→ WHAT THIS TASK INVOLVES
When you have gone through the entries below, state how many lines include the word "hasm" and write nothing else.

(Collected data entries)
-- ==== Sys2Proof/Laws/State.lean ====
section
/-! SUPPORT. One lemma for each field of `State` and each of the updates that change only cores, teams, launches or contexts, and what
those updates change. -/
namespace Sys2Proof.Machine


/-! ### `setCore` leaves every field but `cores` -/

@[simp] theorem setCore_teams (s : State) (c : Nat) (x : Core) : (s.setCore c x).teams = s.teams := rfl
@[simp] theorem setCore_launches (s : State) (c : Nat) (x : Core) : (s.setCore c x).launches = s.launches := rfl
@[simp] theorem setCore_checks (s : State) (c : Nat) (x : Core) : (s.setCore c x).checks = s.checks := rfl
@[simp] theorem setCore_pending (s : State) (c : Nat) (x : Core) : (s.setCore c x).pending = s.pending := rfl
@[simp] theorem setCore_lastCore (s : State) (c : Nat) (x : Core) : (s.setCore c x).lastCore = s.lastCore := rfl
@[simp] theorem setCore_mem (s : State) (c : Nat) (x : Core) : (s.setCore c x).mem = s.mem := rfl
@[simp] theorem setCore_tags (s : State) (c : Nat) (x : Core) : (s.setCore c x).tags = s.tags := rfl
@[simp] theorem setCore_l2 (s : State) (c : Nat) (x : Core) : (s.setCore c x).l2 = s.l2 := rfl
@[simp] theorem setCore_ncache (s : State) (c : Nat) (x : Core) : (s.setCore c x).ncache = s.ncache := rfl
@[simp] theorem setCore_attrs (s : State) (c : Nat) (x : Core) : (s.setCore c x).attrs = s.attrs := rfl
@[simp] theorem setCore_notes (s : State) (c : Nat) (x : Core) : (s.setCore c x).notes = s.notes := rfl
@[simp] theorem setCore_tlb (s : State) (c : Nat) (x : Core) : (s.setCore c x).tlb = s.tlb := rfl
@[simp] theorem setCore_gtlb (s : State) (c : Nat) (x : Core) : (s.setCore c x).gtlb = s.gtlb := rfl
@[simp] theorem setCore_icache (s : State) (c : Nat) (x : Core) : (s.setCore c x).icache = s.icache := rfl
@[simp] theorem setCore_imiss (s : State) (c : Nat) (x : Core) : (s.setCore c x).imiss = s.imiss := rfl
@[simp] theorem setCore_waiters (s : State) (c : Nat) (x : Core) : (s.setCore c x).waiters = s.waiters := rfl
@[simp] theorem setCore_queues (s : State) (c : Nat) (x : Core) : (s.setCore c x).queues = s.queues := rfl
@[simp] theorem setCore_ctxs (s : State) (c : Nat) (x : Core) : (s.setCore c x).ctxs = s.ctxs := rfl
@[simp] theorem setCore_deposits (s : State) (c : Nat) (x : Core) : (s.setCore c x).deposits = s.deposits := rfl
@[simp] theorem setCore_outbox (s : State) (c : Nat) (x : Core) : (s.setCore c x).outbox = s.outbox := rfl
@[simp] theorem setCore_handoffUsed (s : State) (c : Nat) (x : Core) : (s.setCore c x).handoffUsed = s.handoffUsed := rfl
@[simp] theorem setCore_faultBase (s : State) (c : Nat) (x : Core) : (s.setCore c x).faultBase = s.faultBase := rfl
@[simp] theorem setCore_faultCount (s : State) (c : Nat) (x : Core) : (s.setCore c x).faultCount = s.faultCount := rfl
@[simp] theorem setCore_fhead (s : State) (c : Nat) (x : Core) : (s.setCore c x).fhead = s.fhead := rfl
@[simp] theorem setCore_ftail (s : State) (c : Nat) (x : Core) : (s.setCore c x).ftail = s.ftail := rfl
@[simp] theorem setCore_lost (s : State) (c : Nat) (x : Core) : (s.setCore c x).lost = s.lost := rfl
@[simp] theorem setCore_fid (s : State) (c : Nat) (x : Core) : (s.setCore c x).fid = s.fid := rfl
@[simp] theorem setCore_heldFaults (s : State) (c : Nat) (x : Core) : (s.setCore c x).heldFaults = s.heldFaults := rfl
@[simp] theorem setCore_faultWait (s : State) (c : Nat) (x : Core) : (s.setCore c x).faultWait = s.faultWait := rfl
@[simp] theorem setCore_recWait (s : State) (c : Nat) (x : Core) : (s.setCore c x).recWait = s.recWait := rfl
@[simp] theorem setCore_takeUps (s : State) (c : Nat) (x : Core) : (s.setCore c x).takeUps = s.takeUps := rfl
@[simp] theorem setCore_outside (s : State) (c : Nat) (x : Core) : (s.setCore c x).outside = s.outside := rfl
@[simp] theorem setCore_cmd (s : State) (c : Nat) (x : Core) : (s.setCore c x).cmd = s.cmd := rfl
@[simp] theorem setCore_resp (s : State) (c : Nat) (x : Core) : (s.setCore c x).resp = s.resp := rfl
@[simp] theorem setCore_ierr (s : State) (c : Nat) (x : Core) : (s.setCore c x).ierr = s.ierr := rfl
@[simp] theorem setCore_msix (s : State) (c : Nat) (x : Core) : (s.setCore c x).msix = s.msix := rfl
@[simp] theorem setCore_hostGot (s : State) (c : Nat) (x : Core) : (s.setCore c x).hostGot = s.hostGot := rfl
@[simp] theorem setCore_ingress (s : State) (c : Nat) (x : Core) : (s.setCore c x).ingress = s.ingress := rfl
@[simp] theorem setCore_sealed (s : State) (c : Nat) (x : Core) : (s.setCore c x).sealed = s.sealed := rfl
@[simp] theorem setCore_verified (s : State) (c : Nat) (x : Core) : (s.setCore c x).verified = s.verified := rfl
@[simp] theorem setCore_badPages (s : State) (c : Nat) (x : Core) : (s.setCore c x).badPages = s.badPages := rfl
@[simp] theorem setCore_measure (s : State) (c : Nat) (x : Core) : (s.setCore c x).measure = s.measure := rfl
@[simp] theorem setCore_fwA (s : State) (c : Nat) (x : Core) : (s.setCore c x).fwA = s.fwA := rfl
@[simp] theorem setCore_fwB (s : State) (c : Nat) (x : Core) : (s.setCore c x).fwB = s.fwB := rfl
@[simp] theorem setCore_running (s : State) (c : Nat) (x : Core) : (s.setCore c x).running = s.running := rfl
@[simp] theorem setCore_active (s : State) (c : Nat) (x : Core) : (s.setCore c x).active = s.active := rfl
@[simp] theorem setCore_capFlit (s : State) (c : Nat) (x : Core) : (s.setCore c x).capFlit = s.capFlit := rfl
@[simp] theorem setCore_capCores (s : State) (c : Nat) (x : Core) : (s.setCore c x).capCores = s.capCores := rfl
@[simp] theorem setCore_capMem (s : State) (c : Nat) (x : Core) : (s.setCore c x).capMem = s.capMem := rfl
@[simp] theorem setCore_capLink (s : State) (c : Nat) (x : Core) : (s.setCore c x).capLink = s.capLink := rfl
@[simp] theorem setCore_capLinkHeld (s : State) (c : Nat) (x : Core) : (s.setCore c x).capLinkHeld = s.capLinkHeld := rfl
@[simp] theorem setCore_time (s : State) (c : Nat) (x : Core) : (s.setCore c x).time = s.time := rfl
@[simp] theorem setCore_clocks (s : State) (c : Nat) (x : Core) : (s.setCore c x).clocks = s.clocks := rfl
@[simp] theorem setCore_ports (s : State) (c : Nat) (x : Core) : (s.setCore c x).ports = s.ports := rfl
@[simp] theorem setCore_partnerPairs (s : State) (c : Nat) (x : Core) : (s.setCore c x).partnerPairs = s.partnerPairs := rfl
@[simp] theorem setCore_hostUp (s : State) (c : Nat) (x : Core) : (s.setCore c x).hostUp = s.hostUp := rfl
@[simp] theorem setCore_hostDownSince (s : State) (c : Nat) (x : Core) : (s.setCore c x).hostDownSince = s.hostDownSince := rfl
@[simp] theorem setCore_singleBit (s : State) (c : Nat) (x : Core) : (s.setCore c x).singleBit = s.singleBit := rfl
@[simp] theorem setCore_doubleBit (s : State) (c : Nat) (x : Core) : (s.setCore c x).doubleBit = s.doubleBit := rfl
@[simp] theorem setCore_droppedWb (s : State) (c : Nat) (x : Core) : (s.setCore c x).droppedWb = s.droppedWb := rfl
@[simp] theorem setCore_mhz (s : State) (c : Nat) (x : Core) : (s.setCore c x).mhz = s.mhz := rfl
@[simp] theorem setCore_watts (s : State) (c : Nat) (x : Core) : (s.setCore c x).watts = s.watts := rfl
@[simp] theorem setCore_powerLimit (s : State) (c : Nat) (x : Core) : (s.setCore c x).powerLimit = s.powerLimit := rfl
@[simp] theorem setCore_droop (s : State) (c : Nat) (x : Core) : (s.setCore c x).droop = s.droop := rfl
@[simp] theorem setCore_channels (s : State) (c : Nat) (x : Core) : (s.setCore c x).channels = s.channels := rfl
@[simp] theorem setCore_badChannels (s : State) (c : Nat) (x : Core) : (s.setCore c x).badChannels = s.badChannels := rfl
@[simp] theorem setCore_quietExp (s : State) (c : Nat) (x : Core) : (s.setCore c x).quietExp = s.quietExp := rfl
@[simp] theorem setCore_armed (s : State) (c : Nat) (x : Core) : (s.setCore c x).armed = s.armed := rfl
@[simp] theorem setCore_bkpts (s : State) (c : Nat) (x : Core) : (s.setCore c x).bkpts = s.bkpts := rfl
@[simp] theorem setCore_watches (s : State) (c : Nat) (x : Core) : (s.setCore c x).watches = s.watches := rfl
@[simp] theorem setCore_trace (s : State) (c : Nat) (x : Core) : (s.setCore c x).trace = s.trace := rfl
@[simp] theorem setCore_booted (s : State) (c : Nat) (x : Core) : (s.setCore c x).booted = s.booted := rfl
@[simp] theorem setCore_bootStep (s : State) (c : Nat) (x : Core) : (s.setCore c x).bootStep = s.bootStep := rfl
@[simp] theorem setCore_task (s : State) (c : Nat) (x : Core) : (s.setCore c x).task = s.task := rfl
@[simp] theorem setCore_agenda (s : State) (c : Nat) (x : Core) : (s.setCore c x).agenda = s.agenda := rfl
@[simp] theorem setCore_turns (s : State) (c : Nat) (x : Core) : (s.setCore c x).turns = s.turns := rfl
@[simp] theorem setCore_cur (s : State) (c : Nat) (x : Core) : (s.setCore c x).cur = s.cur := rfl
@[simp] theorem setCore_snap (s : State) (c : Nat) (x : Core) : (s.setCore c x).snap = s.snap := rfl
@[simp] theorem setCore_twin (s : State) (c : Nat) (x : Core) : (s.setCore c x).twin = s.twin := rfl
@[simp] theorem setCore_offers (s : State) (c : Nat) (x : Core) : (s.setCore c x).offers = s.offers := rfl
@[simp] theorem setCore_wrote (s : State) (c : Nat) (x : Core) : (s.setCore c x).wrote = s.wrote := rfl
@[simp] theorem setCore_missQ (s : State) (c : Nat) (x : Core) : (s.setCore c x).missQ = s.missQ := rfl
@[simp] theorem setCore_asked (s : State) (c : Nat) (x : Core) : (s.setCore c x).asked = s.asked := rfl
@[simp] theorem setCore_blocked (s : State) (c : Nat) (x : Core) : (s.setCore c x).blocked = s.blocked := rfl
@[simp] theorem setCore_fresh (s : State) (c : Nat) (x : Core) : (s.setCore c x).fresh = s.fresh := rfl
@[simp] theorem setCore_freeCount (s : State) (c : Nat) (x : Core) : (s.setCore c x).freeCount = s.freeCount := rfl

* * *

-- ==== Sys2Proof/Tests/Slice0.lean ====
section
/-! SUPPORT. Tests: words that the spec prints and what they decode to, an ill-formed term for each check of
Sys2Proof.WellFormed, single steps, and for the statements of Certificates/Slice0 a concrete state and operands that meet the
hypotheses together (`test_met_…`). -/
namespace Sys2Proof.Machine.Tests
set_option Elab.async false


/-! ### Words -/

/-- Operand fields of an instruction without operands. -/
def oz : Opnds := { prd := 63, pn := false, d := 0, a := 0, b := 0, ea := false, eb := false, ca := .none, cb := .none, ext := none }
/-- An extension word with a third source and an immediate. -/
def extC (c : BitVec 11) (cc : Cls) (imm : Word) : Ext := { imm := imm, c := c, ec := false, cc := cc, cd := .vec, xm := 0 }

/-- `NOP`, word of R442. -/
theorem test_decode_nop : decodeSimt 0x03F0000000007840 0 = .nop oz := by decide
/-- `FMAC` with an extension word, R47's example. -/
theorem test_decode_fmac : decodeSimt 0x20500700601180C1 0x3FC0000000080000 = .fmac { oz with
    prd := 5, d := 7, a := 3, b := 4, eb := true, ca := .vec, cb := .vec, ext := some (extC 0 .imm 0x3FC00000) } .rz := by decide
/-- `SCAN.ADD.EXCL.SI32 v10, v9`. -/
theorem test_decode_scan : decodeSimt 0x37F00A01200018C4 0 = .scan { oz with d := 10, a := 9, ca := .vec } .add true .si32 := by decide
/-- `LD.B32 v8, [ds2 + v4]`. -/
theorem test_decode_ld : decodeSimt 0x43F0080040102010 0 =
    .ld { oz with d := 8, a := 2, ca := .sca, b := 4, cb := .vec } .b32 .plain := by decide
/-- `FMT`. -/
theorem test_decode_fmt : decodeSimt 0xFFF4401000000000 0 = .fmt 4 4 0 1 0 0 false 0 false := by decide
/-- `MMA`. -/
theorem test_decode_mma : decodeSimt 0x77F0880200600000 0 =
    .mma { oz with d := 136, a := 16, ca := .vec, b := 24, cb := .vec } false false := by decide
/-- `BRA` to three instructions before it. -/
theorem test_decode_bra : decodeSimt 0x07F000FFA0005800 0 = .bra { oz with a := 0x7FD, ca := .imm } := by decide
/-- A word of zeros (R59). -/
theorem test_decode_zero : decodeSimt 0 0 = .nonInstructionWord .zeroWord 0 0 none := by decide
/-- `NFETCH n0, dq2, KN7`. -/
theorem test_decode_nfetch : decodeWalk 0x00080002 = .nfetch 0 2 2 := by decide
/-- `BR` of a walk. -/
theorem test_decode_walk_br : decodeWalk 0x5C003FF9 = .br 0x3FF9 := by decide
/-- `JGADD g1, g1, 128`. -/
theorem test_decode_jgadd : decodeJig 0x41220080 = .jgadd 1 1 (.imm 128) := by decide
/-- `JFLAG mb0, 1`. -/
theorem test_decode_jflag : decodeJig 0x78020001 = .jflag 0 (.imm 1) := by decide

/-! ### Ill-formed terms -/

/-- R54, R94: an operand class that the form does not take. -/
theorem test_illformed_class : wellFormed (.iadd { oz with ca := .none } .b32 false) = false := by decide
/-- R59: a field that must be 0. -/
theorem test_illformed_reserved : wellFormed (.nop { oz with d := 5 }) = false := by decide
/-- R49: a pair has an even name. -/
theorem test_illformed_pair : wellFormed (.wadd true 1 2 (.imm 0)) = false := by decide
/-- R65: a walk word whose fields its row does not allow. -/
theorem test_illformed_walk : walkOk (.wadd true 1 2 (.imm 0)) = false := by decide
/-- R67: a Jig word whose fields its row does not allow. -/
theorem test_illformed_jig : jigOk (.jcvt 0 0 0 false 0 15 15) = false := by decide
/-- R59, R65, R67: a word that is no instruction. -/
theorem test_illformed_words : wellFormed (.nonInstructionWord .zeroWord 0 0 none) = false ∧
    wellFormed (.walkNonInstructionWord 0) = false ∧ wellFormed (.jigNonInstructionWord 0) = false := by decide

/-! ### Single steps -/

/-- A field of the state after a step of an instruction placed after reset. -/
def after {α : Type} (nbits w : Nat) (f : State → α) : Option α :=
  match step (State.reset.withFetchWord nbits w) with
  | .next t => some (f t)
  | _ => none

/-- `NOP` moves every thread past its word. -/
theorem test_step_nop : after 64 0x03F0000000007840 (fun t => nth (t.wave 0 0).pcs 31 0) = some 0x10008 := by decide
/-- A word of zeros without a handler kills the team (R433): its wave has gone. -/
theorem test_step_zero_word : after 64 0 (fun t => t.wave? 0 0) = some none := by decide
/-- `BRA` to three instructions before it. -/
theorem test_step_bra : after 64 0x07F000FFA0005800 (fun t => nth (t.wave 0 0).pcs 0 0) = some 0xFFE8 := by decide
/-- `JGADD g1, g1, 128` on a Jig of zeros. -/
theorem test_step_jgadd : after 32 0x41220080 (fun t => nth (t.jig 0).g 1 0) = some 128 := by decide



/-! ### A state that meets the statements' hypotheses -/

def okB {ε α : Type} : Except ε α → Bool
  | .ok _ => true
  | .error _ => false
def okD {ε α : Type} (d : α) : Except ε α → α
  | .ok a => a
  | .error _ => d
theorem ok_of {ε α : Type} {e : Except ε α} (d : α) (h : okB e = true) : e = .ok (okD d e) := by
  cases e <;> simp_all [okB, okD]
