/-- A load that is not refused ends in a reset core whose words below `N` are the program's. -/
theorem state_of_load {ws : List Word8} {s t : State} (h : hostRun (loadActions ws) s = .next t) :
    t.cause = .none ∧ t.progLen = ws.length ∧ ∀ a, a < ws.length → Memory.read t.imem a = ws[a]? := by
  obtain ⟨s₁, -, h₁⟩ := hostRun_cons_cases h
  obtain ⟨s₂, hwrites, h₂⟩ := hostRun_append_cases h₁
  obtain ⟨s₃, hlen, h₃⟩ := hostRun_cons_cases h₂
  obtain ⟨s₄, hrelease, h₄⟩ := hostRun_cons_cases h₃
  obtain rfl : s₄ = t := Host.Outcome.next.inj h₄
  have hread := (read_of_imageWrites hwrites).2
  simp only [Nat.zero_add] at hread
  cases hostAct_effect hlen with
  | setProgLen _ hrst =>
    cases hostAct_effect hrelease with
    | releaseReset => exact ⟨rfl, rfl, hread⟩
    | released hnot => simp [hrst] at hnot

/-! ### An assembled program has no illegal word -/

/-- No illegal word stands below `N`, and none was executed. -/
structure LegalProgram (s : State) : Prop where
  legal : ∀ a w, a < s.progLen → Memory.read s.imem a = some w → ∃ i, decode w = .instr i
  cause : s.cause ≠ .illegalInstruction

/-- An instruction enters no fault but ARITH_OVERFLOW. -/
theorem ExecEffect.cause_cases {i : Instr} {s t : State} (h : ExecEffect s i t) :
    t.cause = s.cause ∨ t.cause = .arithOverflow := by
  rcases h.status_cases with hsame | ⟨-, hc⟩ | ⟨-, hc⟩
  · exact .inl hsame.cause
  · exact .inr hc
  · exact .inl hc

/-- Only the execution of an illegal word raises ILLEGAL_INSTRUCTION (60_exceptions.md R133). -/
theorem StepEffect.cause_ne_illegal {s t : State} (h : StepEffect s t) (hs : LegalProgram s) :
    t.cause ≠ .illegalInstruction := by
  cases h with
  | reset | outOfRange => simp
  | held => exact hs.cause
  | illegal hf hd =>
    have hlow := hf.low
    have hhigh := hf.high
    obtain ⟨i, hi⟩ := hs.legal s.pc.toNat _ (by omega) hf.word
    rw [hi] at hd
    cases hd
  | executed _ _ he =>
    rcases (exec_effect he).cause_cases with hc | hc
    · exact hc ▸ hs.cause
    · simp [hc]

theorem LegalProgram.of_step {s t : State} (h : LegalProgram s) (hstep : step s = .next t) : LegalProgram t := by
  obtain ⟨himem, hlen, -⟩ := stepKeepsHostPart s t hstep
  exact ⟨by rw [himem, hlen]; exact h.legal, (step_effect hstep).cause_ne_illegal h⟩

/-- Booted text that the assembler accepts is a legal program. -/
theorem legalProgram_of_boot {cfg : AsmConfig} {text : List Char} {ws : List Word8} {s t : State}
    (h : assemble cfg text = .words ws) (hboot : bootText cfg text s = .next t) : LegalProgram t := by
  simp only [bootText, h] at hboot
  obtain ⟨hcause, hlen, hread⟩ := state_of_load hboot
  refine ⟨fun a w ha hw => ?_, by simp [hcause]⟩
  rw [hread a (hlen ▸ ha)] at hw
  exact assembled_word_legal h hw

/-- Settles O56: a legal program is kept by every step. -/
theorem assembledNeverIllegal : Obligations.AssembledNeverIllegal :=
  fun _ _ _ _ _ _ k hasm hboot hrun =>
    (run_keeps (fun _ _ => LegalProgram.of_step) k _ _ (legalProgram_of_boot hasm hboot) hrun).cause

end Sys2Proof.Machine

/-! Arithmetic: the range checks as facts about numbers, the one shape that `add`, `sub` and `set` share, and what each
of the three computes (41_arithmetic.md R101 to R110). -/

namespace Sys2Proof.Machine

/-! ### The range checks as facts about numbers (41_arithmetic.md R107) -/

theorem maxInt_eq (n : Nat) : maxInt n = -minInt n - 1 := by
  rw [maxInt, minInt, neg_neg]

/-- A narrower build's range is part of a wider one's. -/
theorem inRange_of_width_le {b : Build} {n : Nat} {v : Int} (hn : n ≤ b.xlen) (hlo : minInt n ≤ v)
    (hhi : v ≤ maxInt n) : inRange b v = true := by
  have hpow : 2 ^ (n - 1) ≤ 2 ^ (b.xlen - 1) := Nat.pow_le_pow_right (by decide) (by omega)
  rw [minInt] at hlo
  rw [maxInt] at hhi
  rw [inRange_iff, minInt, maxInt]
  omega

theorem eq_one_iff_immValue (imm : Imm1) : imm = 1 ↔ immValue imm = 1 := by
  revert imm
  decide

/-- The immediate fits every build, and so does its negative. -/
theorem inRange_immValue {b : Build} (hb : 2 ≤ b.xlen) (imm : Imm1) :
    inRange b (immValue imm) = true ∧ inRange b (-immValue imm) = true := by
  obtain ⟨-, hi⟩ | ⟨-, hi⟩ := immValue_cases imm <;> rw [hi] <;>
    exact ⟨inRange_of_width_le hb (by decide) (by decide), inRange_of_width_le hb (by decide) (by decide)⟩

→ OUTPUT
2